Which lines in the records below mention the word "they"? Copy each one out.

(DATA FOR PROCESSING begins)

theorem State.canonical_startSettle {s : State} (h : s.canonical = true) (l : LaneNo) (aperture : BitVec 16)
    (settle : Nat × Bool) : (s.startSettle l aperture settle).canonical = true := by
  unfold State.startSettle State.sendStart
  dsimp only
  split <;> simpa using State.canonical_writeClamped h l settle.2

theorem LaneFrame.closeCompleted (l : LaneNo) (s : State) : LaneFrame l s (s.closeCompleted l) := by
  unfold State.closeCompleted
  dsimp only
  split
  · exact (LaneFrame.setLane l s _).trans (LaneFrame.enterReleasing l _ _)
  · split
    · exact LaneFrame.setLane l s _
    · split
      · exact (LaneFrame.setLane l s _).trans (LaneFrame.setLane l _ _)
      · exact (LaneFrame.setLane l s _).trans (LaneFrame.startSettle l _ _ _)

theorem LaneFrame.openCompleted (l : LaneNo) (s : State) : LaneFrame l s (s.openCompleted l) :=
  (LaneFrame.setLane l s _).trans (LaneFrame.openSequence l _ _)

/-- The completion of a lane's command touches that lane's things alone. -/
theorem LaneFrame.laneCommandOk (l : LaneNo) (s : State) : LaneFrame l s (s.laneCommandOk l) := by
  unfold State.laneCommandOk
  split
  · exact LaneFrame.closeCompleted l s
  · exact LaneFrame.openCompleted l s
  · exact LaneFrame.setLane l s _

/-- The failure of a lane's command touches that lane's things alone. -/
theorem LaneFrame.laneCommandFailed (l : LaneNo) (s : State) : LaneFrame l s (s.laneCommandFailed l) := by
  unfold State.laneCommandFailed
  dsimp only
  split
  · exact (LaneFrame.setLane l s _).trans (LaneFrame.enterReleasing l _ _)
  · exact LaneFrame.openCompleted l s
  · exact LaneFrame.setLane l s _

theorem State.canonical_laneCommandOk {s : State} (h : s.canonical = true) (l : LaneNo) :
    (s.laneCommandOk l).canonical = true := by
  unfold State.laneCommandOk State.closeCompleted State.openCompleted
  dsimp only
  split
  · split
    · exact State.canonical_enterReleasing (by simpa using h) l _
    · split
      · simpa using h
      · split
        · simpa using h
        · exact State.canonical_startSettle (by simpa using h) l _ _
  · exact State.canonical_openSequence (by simpa using h) l _
  · simpa using h

theorem State.canonical_laneCommandFailed {s : State} (h : s.canonical = true) (l : LaneNo) :
    (s.laneCommandFailed l).canonical = true := by
  unfold State.laneCommandFailed State.openCompleted
  dsimp only
  split
  · exact State.canonical_enterReleasing (by simpa using h) l _
  · exact State.canonical_openSequence (by simpa using h) l _
  · simpa using h

/-- The failure of a lane's command leaves the converter ports as they were. -/
theorem State.ports_laneCommandFailed (s : State) (l : LaneNo) : (s.laneCommandFailed l).ports = s.ports := by
  unfold State.laneCommandFailed State.openCompleted
  dsimp only
  split
  · rw [State.ports_enterReleasing, State.setLane_ports]
  · rw [State.ports_openSequence, State.setLane_ports]
  · rfl

/-- After the failure of its command a lane is not CLOSING (R114, R122). -/
theorem State.phase_laneCommandFailed (s : State) (l : LaneNo) : ((s.laneCommandFailed l).laneAt l).phase ≠ .closing := by
  unfold State.laneCommandFailed State.openCompleted
  dsimp only
  split
  · rename_i h
    rcases State.phase_enterReleasing (s.setLane l { s.laneAt l with linkRequest := .none }) l _ with h' | h'
    · rw [h']; simp
    · rw [h']; simp [Lane.blank]
  · rename_i h
    rcases State.laneAt_openSequence l ((s.laneAt l).openPosition - 1) (s.setLane l
      { s.laneAt l with linkRequest := .none, openPosition := (s.laneAt l).openPosition - 1 }) with h' | ⟨_, _, _, h'⟩
    · rw [h']; simp [Lane.blank]
    · rw [h', State.laneAt_setLane_self]; simp [h]
  · rename_i h _; rw [State.laneAt_setLane_self]; simpa using h

/-! ## The operate time of a settle (R55) -/

/-- A maximum folded over a list bounds the list and is its start or a member. -/
theorem foldl_max_spec (l : List Nat) (a : Nat) :
    a ≤ l.foldl max a ∧ (∀ x ∈ l, x ≤ l.foldl max a) ∧ (l.foldl max a = a ∨ l.foldl max a ∈ l) := by
  induction l generalizing a with
  | nil => simp
  | cons x xs ih =>
    obtain ⟨h1, h2, h3⟩ := ih (max a x)
    simp only [List.foldl_cons, List.mem_cons, forall_eq_or_imp]
    refine ⟨by omega, ⟨by omega, h2⟩, ?_⟩
    rcases h3 with h3 | h3
    · rw [h3]; omega
    · exact .inr (.inr h3)

/-- The operate time of a settle is the largest of those of the cards of the list (R55). -/
theorem State.largestOperate_spec (s : State) (nails : NailList) :
    (∀ n ∈ nails.toList, s.operateTime (cardOf n) ≤ s.largestOperate nails)
      ∧ (s.largestOperate nails = 0 ∨ ∃ n ∈ nails.toList, s.largestOperate nails = s.operateTime (cardOf n)) := by
  obtain ⟨-, h2, h3⟩ := foldl_max_spec (nails.toList.map (fun n => s.operateTime (cardOf n))) 0
  refine ⟨fun n hn => h2 _ (List.mem_map.mpr ⟨n, hn, rfl⟩), h3.imp id fun h => ?_⟩
  obtain ⟨n, hn, he⟩ := List.mem_map.mp h
  exact ⟨n, hn, he.symm⟩

end Sys2Proof.Machine
end

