theorem OpeningFrom.stable {t u : State} {l : LaneNo} {nails : List (Role × NailNo)} {n : Nat} {base : Lane}
    (hlane : GrantedLane t u l) (hcards : u.cards = t.cards) (htimebase : u.timebase = t.timebase)
    (h : OpeningFrom t l nails n base) : OpeningFrom u l nails n base := by
  have honline (m : NailNo) : u.nailOnline m = t.nailOnline m := State.nailOnline_congr hcards m
  have htimes : u.releaseTime = t.releaseTime := by
    funext c
    unfold State.releaseTime
    rw [State.cardAt_congr hcards]
  have htick : u.tick = t.tick := by unfold State.tick; rw [htimebase]
  obtain ⟨p, hp, hpassed, hposition⟩ := h
  refine ⟨p, hp, fun e he => (honline e.2).trans (hpassed e he), ?_⟩
  by_cases hzero : p = 0
  · rw [if_pos hzero] at hposition ⊢
    rw [htimes, htick]
    dsimp only at hposition ⊢
    rw [hlane.kept ?_]
    · exact hposition
    · rw [hposition]
      split <;> exact nofun
  · rw [if_neg hzero] at hposition ⊢
    obtain ⟨hany, hrequest, heq⟩ := hposition
    refine ⟨by simpa only [honline] using hany, ?_, ?_⟩
    · rcases hlane with h | ⟨-, h⟩ <;> rw [h]
      · exact hrequest
      · exact .inr rfl
    · rcases hlane with h | ⟨-, h⟩ <;> rw [h]
      · exact heq
      · rw [heq]

theorem SlotHeldOrResolved.stable {s t u : State} {l : LaneNo} {k : Slot} {mark : Bool} {r : StepRecord}
    (hlane : GrantedLane t u l) (hslot : u.slotAt k = t.slotAt k) (h : SlotHeldOrResolved s t l k mark r) :
    SlotHeldOrResolved s u l k mark r := by
  unfold SlotHeldOrResolved at *
  rw [hslot, hlane.phase]
  exact h

theorem StepEndedBy.stable {s t u : State} {l : LaneNo} {v : Verdict} (hlane : GrantedLane t u l)
    (hslot : ∀ k ∈ (s.laneAt l).heldSlot, u.slotAt k = t.slotAt k) (hcards : u.cards = t.cards)
    (htimebase : u.timebase = t.timebase) (h : StepEndedBy s t l v) : StepEndedBy s u l v := by
  unfold StepEndedBy at *
  cases hheld : s.heldBy l with
  | none => rw [hheld] at h; exact h
  | some kr =>
    obtain ⟨k, r⟩ := kr
    rw [hheld] at h
    obtain ⟨hrecord, hopening⟩ := h
    refine ⟨hrecord.stable hlane (hslot k ((State.heldBy_eq_some s l k r).mp hheld).1), ?_⟩
    have hstates (c : CardNo) : (u.cardAt c).state = (t.cardAt c).state := by rw [State.cardAt_congr hcards]
    simp only [hstates]
    exact hopening.stable hlane hcards htimebase

/-- What a step's end says of the lane before it is its slot, its closed count, its retries and its range. -/
theorem StepEndedBy.congr_left {s b t : State} {l : LaneNo} {v : Verdict} (hheld : b.heldBy l = s.heldBy l)
    (hstate : ∀ n, (b.nailAt n).state = (s.nailAt n).state) (hmode : b.run.summary.mode = s.run.summary.mode)
    (hnumber : b.run.number = s.run.number)
    (hlane : ∃ phase request pending release position timer, b.laneAt l =
      { s.laneAt l with
        phase := phase, linkRequest := request, pendingEnd := pending, releaseSet := release, openPosition := position,
        timer := timer })
    (h : StepEndedBy b t l v) : StepEndedBy s t l v := by
  obtain ⟨phase, request, pending, release, position, timer, hlane⟩ := hlane
  unfold StepEndedBy at *
  rw [hheld] at h
  cases hs : s.heldBy l with
  | none => rw [hs] at h; exact h
  | some kr =>
    obtain ⟨k, r⟩ := kr
    rw [hs, hlane, hmode, hnumber] at h
    obtain ⟨hrecord, hopening⟩ := h
    exact ⟨hrecord.congr_left hstate, hopening⟩

end Sys2Proof.Machine
end

section
/-! SUPPORT. Ends of a step without a reading: a notice or an order taken by a lane, and a command that failed. -/

namespace Sys2Proof.Machine

/-! ## A verdict without a reading (R147) -/

/-- The MATRIX_FAULT verdicts an end counts. -/
def PendingEnd.faults : PendingEnd → Nat
  | .matrixFault => 1
  | .aborted => 0

/-- The ABORTED verdicts an end counts. -/
def PendingEnd.aborts : PendingEnd → Nat
  | .matrixFault => 0
  | .aborted => 1

theorem PendingEnd.counted (e : PendingEnd) : e.faults + e.aborts = 1 := by cases e <;> rfl

theorem RunControl.counting_end (run : RunControl) (e : PendingEnd) :
    run.counting e.verdict = run.countingEnds e.faults e.aborts := by
  cases e with
  | matrixFault => exact run.counting_matrixFault
  | aborted => exact run.counting_aborted

theorem PendingEnd.verdict_getD (o : Option PendingEnd) :
    (o.map PendingEnd.verdict).getD .matrixFault = (o.getD .matrixFault).verdict := by
  cases o <;> rfl
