/-- The issuing hart. -/
def focus : M Thread := do return (← get).focus

/-- Changes the issuing hart. -/
def setFocus (f : Thread → Thread) : M Unit := modify fun s => s.mapFocus f

/-- ILLEGAL and its companions (R40). -/
def ILLEGAL : BitVec 8 := 0x01
def PRIV : BitVec 8 := 0x02
def MISALIGN : BitVec 8 := 0x03
def ACCESS : BitVec 8 := 0x04
def FETCH : BitVec 8 := 0x05
def TRANSLATE : BitVec 8 := 0x06
def ATTR : BitVec 8 := 0x07
def PORT_ABSENT : BitVec 8 := 0x08
def PORT_TIMEOUT : BitVec 8 := 0x09
def RING_BROKEN : BitVec 8 := 0x0A
def BARRIER_LEVEL : BitVec 8 := 0x0B
def DET_ORDER : BitVec 8 := 0x14

/-! ### Scoreboard (R102, R218, R32) -/

/-- A register that an access in flight will write. -/
inductive Reg where
  | x (n : BitVec 5) | f (n : BitVec 4) | v (n : BitVec 5)
  deriving DecidableEq, Repr

/-- The registers a request's reply writes; x0 is none. -/
def Body.dests : Body → List Reg
  | .load _ (.x d _) => if d = 0 then [] else [.x d]
  | .load _ (.f d _) => [.f d]
  | .load _ (.v d _) => [.v d]
  | .loadAt _ (.x d _) => if d = 0 then [] else [.x d]
  | .loadAt _ (.f d _) => [.f d]
  | .loadAt _ (.v d _) => [.v d]
  | .amo _ _ _ _ d => if d = 0 then [] else [.x d]
  | .node _ _ _ _ d d2 => (if d = 0 then [] else [.x d]) ++ (if d2 = 0 then [] else [.x d2])
  | _ => []

/-- Whether a request is a hart's own. -/
def Req.isOf (r : Req) (h : HartId) : Bool := decide (r.src = .hart h)

/-- Whether a request is that of the task or program a hart runs now: a saved context's held accesses are not (R380). -/
def Req.ofThread (r : Req) (t : Thread) : Bool := r.isOf t.id && decide (r.lid = t.lid)

/-- Requests in flight that will write a register of a hart. -/
def State.writers (s : State) (t : Thread) (reg : Reg) : List Req :=
  s.net.filter fun r => r.ofThread t && decide (reg ∈ r.body.dests)

/-- R102, R32: a read or write of a register that awaits a reply waits; when the reply is a held result, it traps. -/
def scoreboard (reg : Reg) : M Unit := do
  let s ← get
  let w := s.writers s.focus reg
  if w.any fun r => decide (r.cls = .held) then trap DET_ORDER else await w.isEmpty

/-! ### Ports (R49, R50, R214) -/

/-- The port of an x register of a thread set: x28 north, x29 east, x30 south, x31 west. In an engine they are ordinary
registers (R335). -/
def portOf (h : HartId) (r : BitVec 5) : Option (Fin 4) :=
  match h with
  | .porter _ _ => none
  | .overlay _ => none
  | _ => if 28 ≤ r.toNat then some ⟨r.toNat % 4, Nat.mod_lt _ (by decide)⟩ else none

/-- The neighbour across a port, where the module grid has one (R1). -/
def neighbour (c : CoreId) (p : Fin 4) : Option CoreId :=
  match p with
  | 0 => if c.grow = 0 then none else some (coreAt (c.grow - 1) c.gcol)
  | 1 => if c.gcol = 511 then none else some (coreAt c.grow (c.gcol + 1))
  | 2 => if c.grow = 319 then none else some (coreAt (c.grow + 1) c.gcol)
  | 3 => if c.gcol = 0 then none else some (coreAt c.grow (c.gcol - 1))

/-- R50: the port leads to a core of the issuing launch's domain. A steward has no grid core and no launch, and none of its ports
is present (log 132). -/
def State.portOk (s : State) (t : Thread) (p : Fin 4) : Bool :=
  match t.id.core?, s.launchOf t with
  | some c, some l => ((neighbour c p).map l.hasCore).getD false
  | _, _ => false

/-- R50: PORT_ABSENT for any named port register, before any pop or push. -/
def checkPorts (regs : List (BitVec 5)) : M Unit := do
  let s ← get
  check (regs.all fun r => match portOf s.focus.id r with | some p => s.portOk s.focus p | none => true) PORT_ABSENT

/-- Pops a word of an arrival queue, or waits. -/
def popPort (p : Fin 4) : M Word := do
  let t ← focus
  match t.arrivals[p] with
  | [] => waitFor (.port p false)
  | w :: r => do
    setFocus fun t => { t with arrivals := t.arrivals.set p r }
    return w
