-- ==== Sys2Proof/Machine/Piece.lean ====
section
/-! DEFINITION. What a network interface or an engine does by itself at an address: translation with its walk (R366, R367,
R372), the reads of CPY sources and B tiles (R221, R261), and writes by units. -/

namespace Sys2Proof.Machine

/-- R372: the addresses of the table entries that a walk reads from a level with its table's address. -/
def State.pathFrom (s : State) (va : Nat) : (fuel level t : Nat) → List Nat
  | 0, _, _ => []
  | fuel + 1, level, t =>
    let a := t + 8 * walkIndex level va
    let e := s.tableEntry a
    if entryV e && entryT e && decide (level < 4) then a :: s.pathFrom va fuel (level + 1) (fieldN e 8 40 * 2 ^ 8) else [a]

/-- R372: the table entries that a walk reads, where they lie in memory. -/
def State.walkPath (s : State) (slot va : Nat) : List Nat :=
  let (t, en) := s.mc.sroot.toArray.getD slot (0, false)
  if en then (s.pathFrom va 4 1 t).filter isPlain else []

/-- R403: what a walk is charged: one access for each entry that lies in a channel. -/
def State.walkCharges (s : State) (slot va : Nat) : List (Nat × Nat) := chargesOf ((s.walkPath slot va).map fun a => (a, 8))

/-- The die of a Waystation (R366). -/
def Station.onDie : Station → Nat
  | .die d _ => d
  | .stack k => stackDie k

/-- R111, R113, R389: a walk reads its entries, in no class (log 120): single-bit errors are corrected and counted, and every reply
raises the Waystation's G; whether one had a double-bit error. -/
def State.walkRead (s : State) (st : Station) (slot va : Nat) : Bool × State :=
  (s.walkPath slot va).foldl (fun (bad, s) a => let (bad', s) := (s.receiveTime (injStation st) s.clk).eccRead a 8; (bad || bad', s)) (false, s)

/-- R388: a walk's read comes in on an excluded input. -/
def State.walkShut (s : State) (st : Station) (slot va : Nat) : Option Nat := s.readShut st.onDie (s.walkPath slot va)

/-- R389: a walk for a hart whose read was poisoned aborts the hart's launch. -/
def State.walkFor (s : State) (src : Src) (slot va : Nat) : State :=
  let (bad, s) := s.walkRead src.station slot va
  match src with
  | .hart h => if bad then s.poison (s.hart h) else s
  | _ => s

/-- R367: a Waystation's cache keeps its newest entries. -/
def keepNewest (st : Station) : (n : Nat) → List (Station × TlbEntry) → List (Station × TlbEntry)
  | _, [] => []
  | n, e :: r =>
    if e.1 = st then (if n = 0 then keepNewest st 0 r else e :: keepNewest st (n - 1) r) else e :: keepNewest st n r

/-- R367, R372: a walk fills the cache of a Waystation, which holds 16,384 entries; a walk that fails fills nothing. -/
def State.fillTlb (s : State) (st : Station) (slot va : Nat) : State :=
  match s.walk slot va with
  | some (e, level) =>
    let page := if level = 3 then va / 2 ^ 21 * 32 else va / 65536
    { s with tlb := (st, ⟨slot, page, if level = 3 then 32 else 1, BitVec.ofNat 64 e⟩) :: keepNewest st 16383 s.tlb }
  | none => s

/-- R366, R367: a translation with the walk that a miss needs. -/
def State.xlatNow (s : State) (r : Req) (a : Word) (need : Need) : Xlat × State :=
  match s.xlat r a need with
  | .miss =>
    let s := (s.walkFor r.src r.space (a.toNat % 2 ^ 48)).fillTlb r.src.station r.space (a.toNat % 2 ^ 48)
    (match s.xlat r a need with | .miss => .fail TRANSLATE | x => x, s)
  | x => (x, s)

/-- A request that stands for an interface's own accesses on behalf of a hart. -/
def asReq (h : HartId) (lid space : Nat) : Req :=
  { id := 0, grp := 0, src := .hart h, lid, task := 0, space, phys := (Thread.fresh h).isSteward, cls := .bulk, stamp := Stamp.zero,
    dc := none, counted := false, acquire := false, addr := 0, body := .load 0 (.x 0 false), phase := .sent, served := true,
    superstep := 0, pc := 0, iword := 0 }

/-- A remote module's answer to a read of n bytes: its bytes are not this module's to know (R371, log 7). -/
def remoteBytes (dev pa count n : Nat) : List Byte := (List.range n).map fun i => Config.remoteByte dev (pa + i) count

/-- The fault code of a remote module's refusal (R393): ATOMIC_REFUSED gives ATTR, any other refusal ACCESS. -/
def remoteFault (status : Nat) : Option (BitVec 8) :=
  match status with
  | 0 => none
  | 3 => some ATTR
  | _ => some ACCESS

/-- The module and physical address of a remote key. -/
def remoteParts (key : Nat) : Nat × Nat := ((key - 2 ^ 50) / 2 ^ 47, (key - 2 ^ 50) % 2 ^ 47)

/-- A read of one piece by an interface: control pages give it zeros (R336), a remote module its own answer, and a piece that is
swapped out refuses it (R383). The reply of a
home that is not the own core raises G, another module's by that module's time (R111, log 142). -/
def State.pieceRead (s : State) (h : HartId) (r : Req) (a : Word) (n : Nat) (need : Need) : Except (BitVec 8) (List Byte) × State :=
  let repliedAt (s : State) (time : BitVec 56) : State := if a.toNat / 2 ^ 48 = 0 then s else s.receiveTime r.src.inj time
  let replied (s : State) : State := repliedAt s s.clk
  match s.xlatNow r a need with
  | (.hit key, s) =>
    if 2 ^ 50 ≤ key then
      let (dev, pa) := remoteParts key
      let s' := { s with nextId := s.nextId + 1 }
      match remoteFault (Config.remoteStatus dev pa s.nextId) with
      | some code => (.error code, s')
      | none => (.ok (remoteBytes dev pa s.nextId n), repliedAt s' (Config.remoteTime s.nextId))
    else if isPage key && decide (key < 2 ^ 47) then (.ok (List.replicate n 0), replied s)
    else if (s.swappedAt r.lid key n).isSome then (.error ACCESS, s)
    else
      let (bs, s) := s.readFor h key n
      (.ok (s.asBegun r.src r.lid r.superstep a key bs), replied s)
  | (.fail code, s) => (.error code, s)
  | (.miss, s) => (.error TRANSLATE, s)

/-- The virtual addresses of the pages of n bytes that an interface's Waystation does not hold. -/
def State.missPages (s : State) (r : Req) (a : Word) (n : Nat) : List Nat :=
  let pages := (List.range ((a.toNat % 65536 + n + 65535) / 65536)).map fun i => BitVec.ofNat 64 ((a.toNat / 65536 + i) * 65536)
  (pages.filter fun p => decide (s.xlat r p .read = .miss)).map fun p => p.toNat % 2 ^ 48

/-- R403: what an interface's accesses to n bytes are charged: walks of the pages that its Waystation does not hold, and the
bytes. -/
def State.readCharges (s : State) (r : Req) (a : Word) (n : Nat) : List (Nat × Nat) :=
  (s.missPages r a n).flatMap (fun va => s.walkCharges r.space va) ++ chargesOf (s.spans r.src r.lid r.space r.phys a n)

/-- R388: one of the reads that an interface makes for n bytes, its walks' among them, comes in on an excluded input. -/
def State.rangeShut (s : State) (r : Req) (a : Word) (n : Nat) : Option Nat :=
  if a.toNat / 2 ^ 48 = 0 then none
  else s.readShut r.src.input ((s.missPages r a n).flatMap (fun va => s.walkPath r.space va) ++ (s.spans r.src r.lid r.space r.phys a n).map (·.1))

/-- R392: every remote module that runs of bytes reach can be reached through a port. -/
def State.routed (s : State) (runs : List (Nat × Nat)) : Bool :=
  runs.all fun q => match homeOf q.1 with | .remote dev => (s.exitPort dev).isSome | _ => true

/-- A range read piece by piece, cut at 256-byte boundaries (R105): the bytes, or the code and address of the first
failure. -/
def State.rangeRead (h : HartId) (r : Req) (need : Need) :
    (fuel : Nat) → Word → Nat → State → Except (BitVec 8 × Word) (List Byte) × State
  | 0, _, _, s => (.ok [], s)
  | fuel + 1, a, n, s =>
    if n = 0 then (.ok [], s)
    else
      let k := min n (256 - a.toNat % 256)
      match s.pieceRead h r a k need with
      | (.error code, s) => (.error (code, a), s)
      | (.ok bs, s) =>
        match State.rangeRead h r need fuel (a + BitVec.ofNat 64 k) (n - k) s with
        | (.ok bs', s) => (.ok (bs ++ bs'), s)
        | e => e

/-- Whether a hart's access from a superstep may read shared memory now (R31). -/
def State.stepOpen (s : State) (lid superstep : Nat) : Bool :=
  match s.launch? lid with
  | some l => !l.info.det || decide (superstep ≤ l.sstep)
  | none => true

end Sys2Proof.Machine
end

(DATA FOR PROCESSING ends)

= SOLUTION =
/-- The failure of a lane's command leaves the converter ports as they were. -/
/-- The port of an x register of a thread set: x28 north, x29 east, x30 south, x31 west. In an engine they are ordinary
/-- R372: the table entries that a walk reads, where they lie in memory. -/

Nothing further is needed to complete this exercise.